The iterate () method of the Collection interface returns a Iterator, which can then be easily traversed by the two methods of the Iterator interface.

• Boolean Hasnext (): Determines whether there is another accessible element.

• Object next (), which returns the next element to be accessed.

5 generic Collection The argument to the Add (object obj) method mentioned earlier in the Collection is the Obect type, regardless of which object is placed in the Collection and its sub-interfaces or implementation class, and is considered to be just the type of object, at the Get (int index) Method must be forced to cast the elements in the collection, not only cumbersome but also prone to classcastexception exceptions. When using put (object Key,object value) and get (object key) to access an object in Map, the same problem exists when fetching an element using the Iterator Next () method.
This problem is effectively solved by introducing generics (Generic) in JDK1.5. All interfaces and classes in the collection framework have been rewritten in JDK1.5, adding support for generics.
When you create a collection object by using a generic collection, you specify the type of the elements in the collection, you do not need to type-cast when you remove the elements from the collection, and a compilation error occurs if you put a non-specified type object into the collection.
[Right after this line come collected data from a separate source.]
/-- Well-formed commands. -/
def Instr.wf : Instr → Bool
  | .ctlNop a => a.wf
  | .ctlHalt c => c.wf
  | .ctlExit c slot => c.wf && decide (slot < 64)
  | .ctlFence c => c.wf
  | .ctlBr a _ => a.wf
  | .ctlBrz c _ => c.wf
  | .ctlBrnz c _ => c.wf
  | .ctlBrp c slot _ => c.wf && decide (slot < 64)
  | .ctlBrnp c slot _ => c.wf && decide (slot < 64)
  | .ctlCall c _ => c.wf
  | .ctlRet c => c.wf
  | .ctlLaunch c _ => c.wf
  | .ctlMpush c slot _ => c.wf && decide (slot < 64)
  | .ctlMelse c slot => c.wf && decide (slot < 64)
  | .ctlMpop c slot => c.wf && decide (slot < 64)
  | .ctlRdspec a _ => a.wf
  | .sclAdd c _ => c.wf
  | .sclSub c _ => c.wf
  | .sclMul c _ => c.wf
  | .sclMulh c _ => c.wf
  | .sclAnd c _ => c.wf
  | .sclOr c _ => c.wf
  | .sclXor c _ => c.wf
  | .sclShl c _ => c.wf
  | .sclShr c _ => c.wf
  | .sclSar c _ => c.wf
  | .sclMin c _ => c.wf
  | .sclMax c _ => c.wf
  | .sclCmp c _ => c.wf
  | .sclAddi c _ => c.wf
  | .sclCmpi c _ => c.wf
  | .sclMovi c _ => c.wf
  | .sclMovh c _ => c.wf
  | .sclLd c _ => c.wf
  | .sclSt c _ => c.wf
  | .sclMova c _ => c.wf
  | .sclMovs c _ => c.wf
  | .sclAdda c _ => c.wf
  | .sclAddai c _ => c.wf
  | .vecAdd c slot _ => c.wf && decide (slot < 64)
  | .vecSub c slot _ => c.wf && decide (slot < 64)
  | .vecMul c slot _ => c.wf && decide (slot < 64)
  | .vecFma c slot _ => c.wf && decide (slot < 64)
  | .vecMin c slot _ => c.wf && decide (slot < 64)
  | .vecMax c slot _ => c.wf && decide (slot < 64)
  | .vecAbs c slot _ => c.wf && decide (slot < 64)
  | .vecNeg c slot _ => c.wf && decide (slot < 64)
  | .vecCmp c slot _ => c.wf && decide (slot < 64)
  | .vecSel c slot _ => c.wf && decide (slot < 64)
  | .vecAnd c slot _ => c.wf && decide (slot < 64)
  | .vecOr c slot _ => c.wf && decide (slot < 64)
  | .vecXor c slot _ => c.wf && decide (slot < 64)
  | .vecShl c slot _ => c.wf && decide (slot < 64)
  | .vecShr c slot _ => c.wf && decide (slot < 64)
  | .vecMov c slot _ => c.wf && decide (slot < 64)
  | .vecMovi c slot _ => c.wf && decide (slot < 64)
  | .vecAddi c slot _ => c.wf && decide (slot < 64)
  | .vecFaddi c slot _ => c.wf && decide (slot < 64)
  | .vecFmuli c slot _ => c.wf && decide (slot < 64)
  | .vecLd c slot _ => c.wf && decide (slot < 64)
  | .vecSt c slot _ => c.wf && decide (slot < 64)
  | .vecShfl c slot _ => c.wf && decide (slot < 64)
  | .vecRand c slot _ => c.wf && decide (slot < 64)
  | .sfnExp c slot _ => c.wf && decide (slot < 64)
  | .sfnExp2 c slot _ => c.wf && decide (slot < 64)
  | .sfnLog c slot _ => c.wf && decide (slot < 64)
  | .sfnLog2 c slot _ => c.wf && decide (slot < 64)
  | .sfnRcp c slot _ => c.wf && decide (slot < 64)
  | .sfnSqrt c slot _ => c.wf && decide (slot < 64)
  | .sfnRsqrt c slot _ => c.wf && decide (slot < 64)
  | .sfnSin c slot _ => c.wf && decide (slot < 64)
  | .sfnCos c slot _ => c.wf && decide (slot < 64)
  | .sfnTanh c slot _ => c.wf && decide (slot < 64)
  | .sfnSigm c slot _ => c.wf && decide (slot < 64)
  | .sfnErf c slot _ => c.wf && decide (slot < 64)
  | .sfnGelu c slot _ => c.wf && decide (slot < 64)
  | .sfnSilu c slot _ => c.wf && decide (slot < 64)
  | .sfnTload c _ => c.wf
  | .tableLoadFlip c => c.wf
  | .tableLoadDrainEnd c => c.wf
  | .cubeMma c _ => c.wf
  | .cubeConv c _ => c.wf
  | .cubeAttn c _ => c.wf
  | .cubePool c _ => c.wf
  | .cubeRsmp c _ => c.wf
  | .cubeAclr c _ => c.wf
  | .chnArm c _ => c.wf
  | .chnStrm c _ => c.wf
  | .chnRearm c _ => c.wf
  | .chnStop c _ => c.wf
  | .chnMedia c _ => c.wf
  | .stkArrive a _ => a.wf
  | .stkWait a _ => a.wf
  | .stkTest a _ => a.wf
  | .stkReset a _ => a.wf
  | .stkClaim a _ => a.wf
  | .colRun c _ => c.wf
  | .colPut c _ => c.wf
  | .qntCvt c slot _ => c.wf && decide (slot < 64)
  | .qntPack c _ => c.wf
  | .qntUnpack c _ => c.wf
  | .qntSload c _ => c.wf
  | .scaleLoadFlip c => c.wf
  | .scaleLoadDrainEnd c => c.wf
  | .stakeOpApply die hub _ => decide (die < 8) && decide (hub < 13)
  | .stkWaitTimeout a => a.wf
  | .stakePoll w => w.wf
  | .stkTargetWrite _ _ => true
  | .stkCtlReset _ _ => true
  | .stkCtlEnableClear _ _ => true
  | .launchDequeue c => c.wf
  | .unitDescriptorStart q => q.wf
  | .operandWaitEnd q => q.wf
  | .cubeStep c u _ => c.wf && decide (u < 4)
  | .rampLevelChange c u => c.wf && decide (u < 4)
  | .rampHoldExpiry c u => c.wf && decide (u < 4)
  | .cubeDrain c u _ => c.wf && decide (u < 4)
  | .prologueCopyDone c u => c.wf && decide (u < 4)
  | .ledgerFetchDone c u => c.wf && decide (u < 4)
  | .prologueCorrection c u => c.wf && decide (u < 4)
  | .hookProgramLaunch c u => c.wf && decide (u < 4)
  | .converterPass c => c.wf
  | .ledgerPublish c u => c.wf && decide (u < 4)
  | .stakeRouteResume c u => c.wf && decide (u < 4)
  | .ksplitCombine c u => c.wf && decide (u < 4)
  | .attnChunkFetchDone c u => c.wf && decide (u < 4)
  | .attnChunkSoftmax c u => c.wf && decide (u < 4)
  | .keyPresenceWaitEnd c u => c.wf && decide (u < 4)
  | .keyWaitExpiry c u => c.wf && decide (u < 4)
  | .kvTokenWrite c u => c.wf && decide (u < 4)
  | .kvFlushStart die => decide (die < 8)
  | .kvFlushDone die slot => decide (die < 8) && decide (slot < 4)
  | .exportQueueCopy die port => decide (die < 8) && decide (port < 2)
  | .chainWaitEnd c pos => c.wf && decide (pos < 16)
  | .streamPassStart c slot => c.wf && decide (slot < 8)
  | .chainEntryAdmit c => c.wf
  | .chainEntryComplete c pos => c.wf && decide (pos < 16)
  | .sliceRequest die slice _ => decide (die < 8) && decide (slice < 16)
  | .hbmRead die chan caddr _ => decide (die < 8) && decide (chan < 32) && decide (caddr < 3221225472)
  | .hbmErrWindowEnd die => decide (die < 8)
  | .hbmRefresh die stack => decide (die < 8) && decide (stack < 2)
  | .hbmScrub die chan caddr _ => decide (die < 8) && decide (chan < 32) && decide (caddr < 3221225472)
  | .ondieScrub die _ => decide (die < 8)
  | .hbmThermalSample die stack _ _ => decide (die < 8) && decide (stack < 2)
  | .hbmMapWrite die _ => decide (die < 8)
  | .resSliceCfgWrite die _ => decide (die < 8)
  | .sliceReconfigDone die => decide (die < 8)
  | .releaseAll die => decide (die < 8)
  | .hbmRetireWrite die i _ => decide (die < 8) && decide (i < 4096)
  | .ucieFlitReplay die m => decide (die < 8) && decide (m < 4)
  | .ucieRetrain die m => decide (die < 8) && decide (m < 4)
  | .commandDieAccess _ size data => decide (size ∈ [1, 2, 4, 8, 64]) && (data.map fun b => decide (b.length = size)).getD true
  | .cmdDoorbell chan _ => decide (chan < 256)
  | .doorbellLatch chan => decide (chan < 256)
  | .cmdArrive die _ _ => decide (die < 8)
  | .openObj _ _ _ => true
  | .closeObj _ => true
  | .openComplete => true
  | .closeComplete => true
  | .commandRead chan => decide (chan < 256)
  | .commandStart chan => decide (chan < 256)
  | .cmdRun chan => decide (chan < 256)
  | .cmdLoad chan => decide (chan < 256)
  | .cmdArriveOp chan => decide (chan < 256)
  | .cmdNop chan => decide (chan < 256)
  | .partComplete c => c.wf
  | .cmdComplHeadWrite chan _ => decide (chan < 256)
  | .eventMergeWrite => true
  | .cmdEvtPtrHeadWrite _ => true
  | .dispatchTick => true
  | .coreStopped c => c.wf
  | .contextImageWritten c => c.wf
  | .tenantSwap parcel tenant => decide (parcel < 64) && decide (tenant < 16)
  | .swapComplete parcel => decide (parcel < 64)
  | .pclRebuildSet die => decide (die < 8)
  | .rebuildMapoutDone die => decide (die < 8)
  | .pclRebuildClear die => decide (die < 8)
  | .scheduleSlotBoundary => true
  | .schSwitch => true
  | .tagValidClear c => c.wf
  | .zlkTrain die port => decide (die < 8) && decide (port < 2)
  | .zlkStop die port => decide (die < 8) && decide (port < 2)
  | .portTrainingDone die port _ => decide (die < 8) && decide (port < 2)
  | .laneFailure die port _ => decide (die < 8) && decide (port < 2)
  | .portRetrainDone die port _ => decide (die < 8) && decide (port < 2)
  | .flitReceive die port x => decide (die < 8) && decide (port < 2) && decide (x.errors.length = 4) && decide (x.lanes.length = 8) &&
      decide (x.flits.length = 10) && x.flits.all fun f => decide (f.body.length = 240)
  | .linkAck die port tag _ _ => decide (die < 8) && decide (port < 2) && decide (tag < 4096)
  | .linkNak die port tag _ reason => decide (die < 8) && decide (port < 2) && decide (tag < 4096) && decide (reason < 256)
  | .linkAbort _ _ _ => true
  | .putStart die => decide (die < 8)
  | .putChunkReceive die port _ _ _ _ => decide (die < 8) && decide (port < 2)
  | .ackTimeout die port tag _ => decide (die < 8) && decide (port < 2) && decide (tag < 4096)
  | .notReadyResend die port tag _ => decide (die < 8) && decide (port < 2) && decide (tag < 4096)
  | .collectiveStart die group => decide (die < 8) && decide (group < 256)
  | .collectiveTraverse die group => decide (die < 8) && decide (group < 256)
  | .collectiveTimeout die group => decide (die < 8) && decide (group < 256)
  | .zlkIdWrite _ => true
  | .zlkVcCfgWrite die port _ => decide (die < 8) && decide (port < 2)
  | .frameAccept c pos => c.wf && decide (pos < 16)
  | .mediaFrame die pipe => decide (die < 8) && decide (pipe < 2)
  | .mediaEnd die sess => decide (die < 8) && decide (sess < 32)
  | .pipeSelect die pipe => decide (die < 8) && decide (pipe < 2)
  | .mediaPreemption die pipe => decide (die < 8) && decide (pipe < 2)
  | .deadlinePass die sess _ => decide (die < 8) && decide (sess < 32)
  | .frameComplete die pipe => decide (die < 8) && decide (pipe < 2)
  | .errAckIndex die e => decide (die < 8) && decide (e < 64)
  | .errAckAll die => decide (die < 8)
  | .errCoreRst die _ => decide (die < 8)
  | .coreResetDone die _ => decide (die < 8)
  | .haltArrival die => decide (die < 8)
  | .haltOnSilence die => decide (die < 8)
  | .laneGroupFence c g reason slot => c.wf && decide (g < 4) && decide (1 ≤ reason) && decide (reason < 4) && decide (slot < 64)
  | .cubeInject c u _ => c.wf && decide (u < 4)
  | .fenceReq c => c.wf
  | .abwReqAttest _ => true
  | .abwReqExtend _ _ => true
  | .reportSigned => true
  | .getIdent => true
  | .getTelemetry => true
  | .getErrors => true
  | .attest _ => true
  | .readReport _ _ => true
  | .extend _ _ => true
  | .setLimit _ => true
  | .getChallenge => true
  | .unlockData _ _ => true
  | .unlockGo => true
  | .svnCommit _ => true
  | .enec _ => true
  | .disec _ => true
  | .rstdaa => true
  | .entdaa _ => true
  | .setdasa _ _ => true
  | .getpid => true
  | .getbcr => true
  | .getdcr => true
  | .getstatus => true
  | .getmwl => true
  | .getmrl => true
  | .setmwl _ => true
  | .setmrl _ => true
  | .smbusModeEntry => true
  | .powerCapCompare _ => true
  | .tempRefresh die _ => decide (die < 8)
  | .envelopeClustersWrite _ => true
  | .resetRelease => true
  | .rootPllLock die _ _ => decide (die < 8)
  | .positionExchange die m _ => decide (die < 8) && decide (m < 4)
  | .announce die => decide (die < 8)
  | .progress die => decide (die < 8)
  | .fwBegin _ _ => true
  | .fwData _ _ => true
  | .fwEnd => true
  | .meshWaveStart wave => decide (wave < 16)
  | .meshLinkTrained die m _ _ _ _ => decide (die < 8) && decide (m < 4)
  | .hbmTrainingDone die _ => decide (die < 8)
  | .selfTestDone die _ => decide (die < 8)
  | .tickAlign => true
  | .dieSilence die => decide (die < 8)
  | .abwTriReady _ => true
  | .pkgPwrgdAssert => true
  | .pkgPwrgdDeassert => true
  | .pkgResetAssert => true
  | .pkgResetDeassert _ _ => true
  | .railSample die _ => decide (die < 8)
  | .rail7Undervoltage die => decide (die < 8)
  | .thermalTrip die sensor _ _ => decide (die < 8) && decide (sensor < 16)
  | .pllUnlock die pll => decide (die < 8) && decide (pll < 4)
  | .pkgTrst => true
  | .extest die => decide (die < 8)
  | .samplePreload die _ => decide (die < 8)
  | .idcode die => decide (die < 8)
  | .clamp die => decide (die < 8)
  | .highz die => decide (die < 8)
  | .bypass die => decide (die < 8)
  | .privateJtag die _ => decide (die < 8)
  | .registerWrite a size _ => decide (size ∈ [1, 2, 4, 8]) && decide (a.toNat % size = 0) && decide (a.toNat / 2 ^ 50 = 3)
  | .shadowWriteApply _ => true
  | .liveWriteApply => true
  | .illegalInstruction a _ => a.wf
  | .fetchRange a => a.wf
  | .contextImageRestored c => c.wf
  | .ucieRetrainDone die m _ _ _ _ => decide (die < 8) && decide (m < 4)
  | .releaseAllDone die => decide (die < 8)
  | .cubeFenceWindowEnd c => c.wf
  | .zlkLaneWindowEnd die port => decide (die < 8) && decide (port < 2)
  | .laneCeWindowEnd c => c.wf
  | .stationFault die _ => decide (die < 8)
Comparison:
The main differences between arrays and collections include the following.

• Arrays can store basic data types and objects, and only objects can be stored in the collection (the base data types may be stored as wrapper classes).
• The length of the array is fixed and the set length can be changed dynamically.
• The array element type must be specified when the array is defined, and all of the elements in the collection are Object by default.
• You cannot directly get the number of elements that the array actually stores, length is used to get the lengths of the array, but the number of elements actually stored by the collection can be obtained directly through size ().
• Collections are implemented in a variety of ways and in different applications, unlike arrays that only use allocated contiguous spaces.
• The collection is in the form of interfaces and classes, has the characteristics of encapsulation, inheritance and polymorphism, and can realize various complex operations through simple method and property invocation, greatly improving the development efficiency of software.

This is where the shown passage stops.